_DESCRIPTION OF THE TASK_
Your response should give back each record exactly, word for word.
EXERCISE INPUT Block Start
-- ==== Sys2Proof/Machine/Flags.lean ====
section
/-!
DEFINITION. The results of the integer instructions of rows 0x0 to 0x2 (spec/04_integer.md): how a source is read at the
operation's width, how an exact result is clamped, wrapped and extended, what each operation computes, and the truth
values the compares deliver to predicates and flags. No operation of the device sets a condition flag as a side effect.
-/
namespace Sys2Proof.Machine

/-- A source read at the operation's width, signed or unsigned (R109). -/
def aluRead (m : AluMods) (x : Word) : Int :=
  if m.uns then ((x.toNat % 2 ^ m.size.bits : Nat) : Int) else sextNat x.toNat m.size.bits

/-- Bits w−1:0 of a source. -/
def aluBits (m : AluMods) (x : Word) : Nat := x.toNat % 2 ^ m.size.bits

/-- The smallest value of the operation's type (R109). -/
def aluLo (m : AluMods) : Int := if m.uns then 0 else -((2 ^ (m.size.bits - 1) : Nat) : Int)

/-- The largest value of the operation's type (R109). -/
def aluHi (m : AluMods) : Int :=
  if m.uns then ((2 ^ m.size.bits : Nat) : Int) - 1 else ((2 ^ (m.size.bits - 1) : Nat) : Int) - 1

/-- An exact result delivered: clamped where the instruction saturates, wrapped, and extended to 64 bits (R109). -/
def aluDeliver (m : AluMods) (v : Int) : Word :=
  let v := if m.sat then min (max v (aluLo m)) (aluHi m) else v
  let bits := wrapInt v m.size.bits
  if m.uns then BitVec.ofNat 64 bits else BitVec.ofNat 64 (wrapInt (sextNat bits m.size.bits) 64)

/-- The word whose bit `i` is `f i`, for `i < n`. -/
def natOfBits : Nat → (Nat → Bool) → Nat
  | 0, _ => 0
  | n + 1, f => natOfBits n f + b2n (f n) * 2 ^ n

/-- Leading zero bits of a `w`-bit pattern (R120). -/
def clzNat : Nat → Nat → Nat
  | 0, _ => 0
  | w + 1, x => if bitOf x w then 0 else 1 + clzNat w x

/-- Trailing zero bits of a `w`-bit pattern (R120). -/
def ctzNat : Nat → Nat → Nat
  | 0, _ => 0
  | w + 1, x => if bitOf x 0 then 0 else 1 + ctzNat w (x / 2)

/-- One bits of a `w`-bit pattern (R120). -/
def popcNat : Nat → Nat → Nat
  | 0, _ => 0
  | w + 1, x => b2n (bitOf x 0) + popcNat w (x / 2)

/-- The bytes of an `n`-byte pattern in reverse order (R120). -/
def bswapNat (n x : Nat) : Nat := leNat (leBytes n x).reverse

/-- A circular index advanced with one correction (R123). -/
def wrapIndex (t c : Int) : Int :=
  if 0 < c then (if c ≤ t then t - c else if t < 0 then t + c else t) else t

/-- Quotient of the banker's division (R119). -/
def divInt (m : AluMods) (a b : Int) : Int :=
  if b = 0 then (if m.uns then aluHi m else -1) else Int.tdiv a b

/-- Remainder of the banker's division (R119). -/
def remInt (a b : Int) : Int := if b = 0 then a else Int.tmod a b

/-- The address `agen` forms (R121). -/
def agenAddr (m : AluMods) (a b c : Word) : Word :=
  BitVec.ofNat 64 (wrapInt ((a.toNat : Int) + aluRead m b * sextNat c.toNat 32) 64)

/-- The address `agen2` forms from a linear index (R122). -/
def agen2Addr (m : AluMods) (a b c : Word) : Word :=
  let i := aluBits m b
  let rl := fld c.toNat 0 16
  let rlen := if rl = 0 then 65536 else rl
  BitVec.ofNat 64 (a.toNat + (i / rlen) * fld c.toNat 32 32 + (i % rlen) * 2 ^ min (fld c.toNat 16 4) 6)

/-- The truth value of a compare (R119), or of the choice `sel` makes. -/
def aluTest (op : AluOp) (m : AluMods) (a b c : Word) : Bool :=
  match op with
  | .cmpeq => aluRead m a == aluRead m b
  | .cmpne => aluRead m a != aluRead m b
  | .cmplt => decide (aluRead m a < aluRead m b)
  | .cmple => decide (aluRead m a ≤ aluRead m b)
  | .sel => aluBits m c != 0
  | _ => false

/-- The exact result of an operation whose result R109 delivers (R116, R118 to R120, R123). -/
def aluExact (op : AluOp) (m : AluMods) (av bv cv : Word) : Int :=
  let a := aluRead m av
  let b := aluRead m bv
  let c := aluRead m cv
  let w := m.size.bits
  let x := aluBits m av
  let y := aluBits m bv
  match op with
  | .mov => a
  | .add => a + b
  | .sub => a - b
  | .neg => -a
  | .abs => (a.natAbs : Int)
  | .mul => a * b
  | .mulh => (a * b) / ((2 ^ w : Nat) : Int)
  | .mad => a * b + c
  | .min => min a b
  | .max => max a b
  | .absd => ((a - b).natAbs : Int)
  | .addsh => a + b * ((2 ^ fld cv.toNat 0 6 : Nat) : Int)
  | .clamp => min (max a b) c
  | .and => ((x &&& y : Nat) : Int)
  | .or => ((x ||| y : Nat) : Int)
  | .xor => ((x ^^^ y : Nat) : Int)
  | .andn => ((x &&& (2 ^ w - 1 - y) : Nat) : Int)
  | .not => ((2 ^ w - 1 - x : Nat) : Int)
  | .shl => a * ((2 ^ min y w : Nat) : Int)
  | .shr => ((x / 2 ^ min y w : Nat) : Int)
  | .sar => sextNat x w / ((2 ^ min y w : Nat) : Int)
  | .rol => ((x * 2 ^ (y % w) + x / 2 ^ (w - y % w) : Nat) : Int)
  | .sel => if aluTest .sel m av bv cv then a else b
  | .clz => (clzNat w x : Int)
  | .popc => (popcNat w x : Int)
  | .ctz => (ctzNat w x : Int)
  | .wrap => wrapIndex (a + b) c
  | .sext => sextNat av.toNat (min (fld bv.toNat 0 7) 64)
  | .zext => ((av.toNat % 2 ^ min (fld bv.toNat 0 7) 64 : Nat) : Int)
  | .bswap => ((bswapNat m.size.bytes x : Nat) : Int)
  | .div => divInt m a b
  | .rem => remInt a b
  | .cmpeq | .cmpne | .cmplt | .cmple => (b2n (aluTest op m av bv cv) : Int)
  | .agen | .agen2 => 0

/-- The 64-bit value an integer instruction delivers (R109, R116 to R123). -/
def aluResult (op : AluOp) (m : AluMods) (a b c : Word) : Word :=
  match op with
  | .agen => agenAddr m a b c
  | .agen2 => agen2Addr m a b c
  | .cmpeq | .cmpne | .cmplt | .cmple => BitVec.ofNat 64 (b2n (aluTest op m a b c))
  | op => aluDeliver m (aluExact op m a b c)

/-- `movi` (R117). -/
def moviValue (imm : BitVec 24) : Word := imm.signExtend 64

/-- `movhi`: the low 40 bits of the old value above the immediate (R117). -/
def movhiValue (old : Word) (imm : BitVec 24) : Word := BitVec.ofNat 64 (fld old.toNat 0 40 * 2 ^ 24 + imm.toNat)

/-- Latency of an integer instruction, other than the banker's divide (R116, R122). -/
def aluLatency : AluOp → Nat
  | .mul | .mulh | .mad => 3
  | .agen2 => 2
  | _ => 1

/-- Latency of the banker's `div` and `rem` (R113). -/
def divLatency (m : AluMods) : Nat := 2 + m.size.bits / 2

/-- The latency of an integer instruction in a banker. -/
def bankerLatency (op : AluOp) (m : AluMods) : Nat :=
  match op with
  | .div | .rem => divLatency m
  | op => aluLatency op

end Sys2Proof.Machine
end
EXERCISE INPUT Block End
_RESPONSE BELOW_
-- ==== Sys2Proof/Machine/Flags.lean ====
section
/-!
DEFINITION. The results of the integer instructions of rows 0x0 to 0x2 (spec/04_integer.md): how a source is read at the
operation's width, how an exact result is clamped, wrapped and extended, what each operation computes, and the truth
values the compares deliver to predicates and flags. No operation of the device sets a condition flag as a side effect.
-/
namespace Sys2Proof.Machine

/-- A source read at the operation's width, signed or unsigned (R109). -/
def aluRead (m : AluMods) (x : Word) : Int :=
  if m.uns then ((x.toNat % 2 ^ m.size.bits : Nat) : Int) else sextNat x.toNat m.size.bits

/-- Bits w−1:0 of a source. -/
def aluBits (m : AluMods) (x : Word) : Nat := x.toNat % 2 ^ m.size.bits

/-- The smallest value of the operation's type (R109). -/
def aluLo (m : AluMods) : Int := if m.uns then 0 else -((2 ^ (m.size.bits - 1) : Nat) : Int)

/-- The largest value of the operation's type (R109). -/
def aluHi (m : AluMods) : Int :=
  if m.uns then ((2 ^ m.size.bits : Nat) : Int) - 1 else ((2 ^ (m.size.bits - 1) : Nat) : Int) - 1

/-- An exact result delivered: clamped where the instruction saturates, wrapped, and extended to 64 bits (R109). -/
def aluDeliver (m : AluMods) (v : Int) : Word :=
  let v := if m.sat then min (max v (aluLo m)) (aluHi m) else v
  let bits := wrapInt v m.size.bits
  if m.uns then BitVec.ofNat 64 bits else BitVec.ofNat 64 (wrapInt (sextNat bits m.size.bits) 64)

/-- The word whose bit `i` is `f i`, for `i < n`. -/
def natOfBits : Nat → (Nat → Bool) → Nat
  | 0, _ => 0
  | n + 1, f => natOfBits n f + b2n (f n) * 2 ^ n

/-- Leading zero bits of a `w`-bit pattern (R120). -/
def clzNat : Nat → Nat → Nat
  | 0, _ => 0
  | w + 1, x => if bitOf x w then 0 else 1 + clzNat w x

/-- Trailing zero bits of a `w`-bit pattern (R120). -/
def ctzNat : Nat → Nat → Nat
  | 0, _ => 0
  | w + 1, x => if bitOf x 0 then 0 else 1 + ctzNat w (x / 2)

/-- One bits of a `w`-bit pattern (R120). -/
def popcNat : Nat → Nat → Nat
  | 0, _ => 0
  | w + 1, x => b2n (bitOf x 0) + popcNat w (x / 2)

/-- The bytes of an `n`-byte pattern in reverse order (R120). -/
def bswapNat (n x : Nat) : Nat := leNat (leBytes n x).reverse

/-- A circular index advanced with one correction (R123). -/
def wrapIndex (t c : Int) : Int :=
  if 0 < c then (if c ≤ t then t - c else if t < 0 then t + c else t) else t

/-- Quotient of the banker's division (R119). -/
def divInt (m : AluMods) (a b : Int) : Int :=
  if b = 0 then (if m.uns then aluHi m else -1) else Int.tdiv a b

/-- Remainder of the banker's division (R119). -/
def remInt (a b : Int) : Int := if b = 0 then a else Int.tmod a b

/-- The address `agen` forms (R121). -/
def agenAddr (m : AluMods) (a b c : Word) : Word :=
  BitVec.ofNat 64 (wrapInt ((a.toNat : Int) + aluRead m b * sextNat c.toNat 32) 64)

/-- The address `agen2` forms from a linear index (R122). -/
def agen2Addr (m : AluMods) (a b c : Word) : Word :=
  let i := aluBits m b
  let rl := fld c.toNat 0 16
  let rlen := if rl = 0 then 65536 else rl
  BitVec.ofNat 64 (a.toNat + (i / rlen) * fld c.toNat 32 32 + (i % rlen) * 2 ^ min (fld c.toNat 16 4) 6)

/-- The truth value of a compare (R119), or of the choice `sel` makes. -/
def aluTest (op : AluOp) (m : AluMods) (a b c : Word) : Bool :=
  match op with
  | .cmpeq => aluRead m a == aluRead m b
  | .cmpne => aluRead m a != aluRead m b
  | .cmplt => decide (aluRead m a < aluRead m b)
  | .cmple => decide (aluRead m a ≤ aluRead m b)
  | .sel => aluBits m c != 0
  | _ => false

/-- The exact result of an operation whose result R109 delivers (R116, R118 to R120, R123). -/
def aluExact (op : AluOp) (m : AluMods) (av bv cv : Word) : Int :=
  let a := aluRead m av
  let b := aluRead m bv
  let c := aluRead m cv
  let w := m.size.bits
  let x := aluBits m av
  let y := aluBits m bv
  match op with
  | .mov => a
  | .add => a + b
  | .sub => a - b
  | .neg => -a
  | .abs => (a.natAbs : Int)
  | .mul => a * b
  | .mulh => (a * b) / ((2 ^ w : Nat) : Int)
  | .mad => a * b + c
  | .min => min a b
  | .max => max a b
  | .absd => ((a - b).natAbs : Int)
  | .addsh => a + b * ((2 ^ fld cv.toNat 0 6 : Nat) : Int)
  | .clamp => min (max a b) c
  | .and => ((x &&& y : Nat) : Int)
  | .or => ((x ||| y : Nat) : Int)
  | .xor => ((x ^^^ y : Nat) : Int)
  | .andn => ((x &&& (2 ^ w - 1 - y) : Nat) : Int)
  | .not => ((2 ^ w - 1 - x : Nat) : Int)
  | .shl => a * ((2 ^ min y w : Nat) : Int)
  | .shr => ((x / 2 ^ min y w : Nat) : Int)
  | .sar => sextNat x w / ((2 ^ min y w : Nat) : Int)
  | .rol => ((x * 2 ^ (y % w) + x / 2 ^ (w - y % w) : Nat) : Int)
  | .sel => if aluTest .sel m av bv cv then a else b
  | .clz => (clzNat w x : Int)
  | .popc => (popcNat w x : Int)
  | .ctz => (ctzNat w x : Int)
  | .wrap => wrapIndex (a + b) c
  | .sext => sextNat av.toNat (min (fld bv.toNat 0 7) 64)
  | .zext => ((av.toNat % 2 ^ min (fld bv.toNat 0 7) 64 : Nat) : Int)
  | .bswap => ((bswapNat m.size.bytes x : Nat) : Int)
  | .div => divInt m a b
  | .rem => remInt a b
  | .cmpeq | .cmpne | .cmplt | .cmple => (b2n (aluTest op m av bv cv) : Int)
  | .agen | .agen2 => 0

/-- The 64-bit value an integer instruction delivers (R109, R116 to R123). -/
def aluResult (op : AluOp) (m : AluMods) (a b c : Word) : Word :=
  match op with
  | .agen => agenAddr m a b c
  | .agen2 => agen2Addr m a b c
  | .cmpeq | .cmpne | .cmplt | .cmple => BitVec.ofNat 64 (b2n (aluTest op m a b c))
  | op => aluDeliver m (aluExact op m a b c)

/-- `movi` (R117). -/
def moviValue (imm : BitVec 24) : Word := imm.signExtend 64

/-- `movhi`: the low 40 bits of the old value above the immediate (R117). -/
def movhiValue (old : Word) (imm : BitVec 24) : Word := BitVec.ofNat 64 (fld old.toNat 0 40 * 2 ^ 24 + imm.toNat)

/-- Latency of an integer instruction, other than the banker's divide (R116, R122). -/
def aluLatency : AluOp → Nat
  | .mul | .mulh | .mad => 3
  | .agen2 => 2
  | _ => 1

/-- Latency of the banker's `div` and `rem` (R113). -/
def divLatency (m : AluMods) : Nat := 2 + m.size.bits / 2

/-- The latency of an integer instruction in a banker. -/
def bankerLatency (op : AluOp) (m : AluMods) : Nat :=
  match op with
  | .div | .rem => divLatency m
  | op => aluLatency op

end Sys2Proof.Machine
end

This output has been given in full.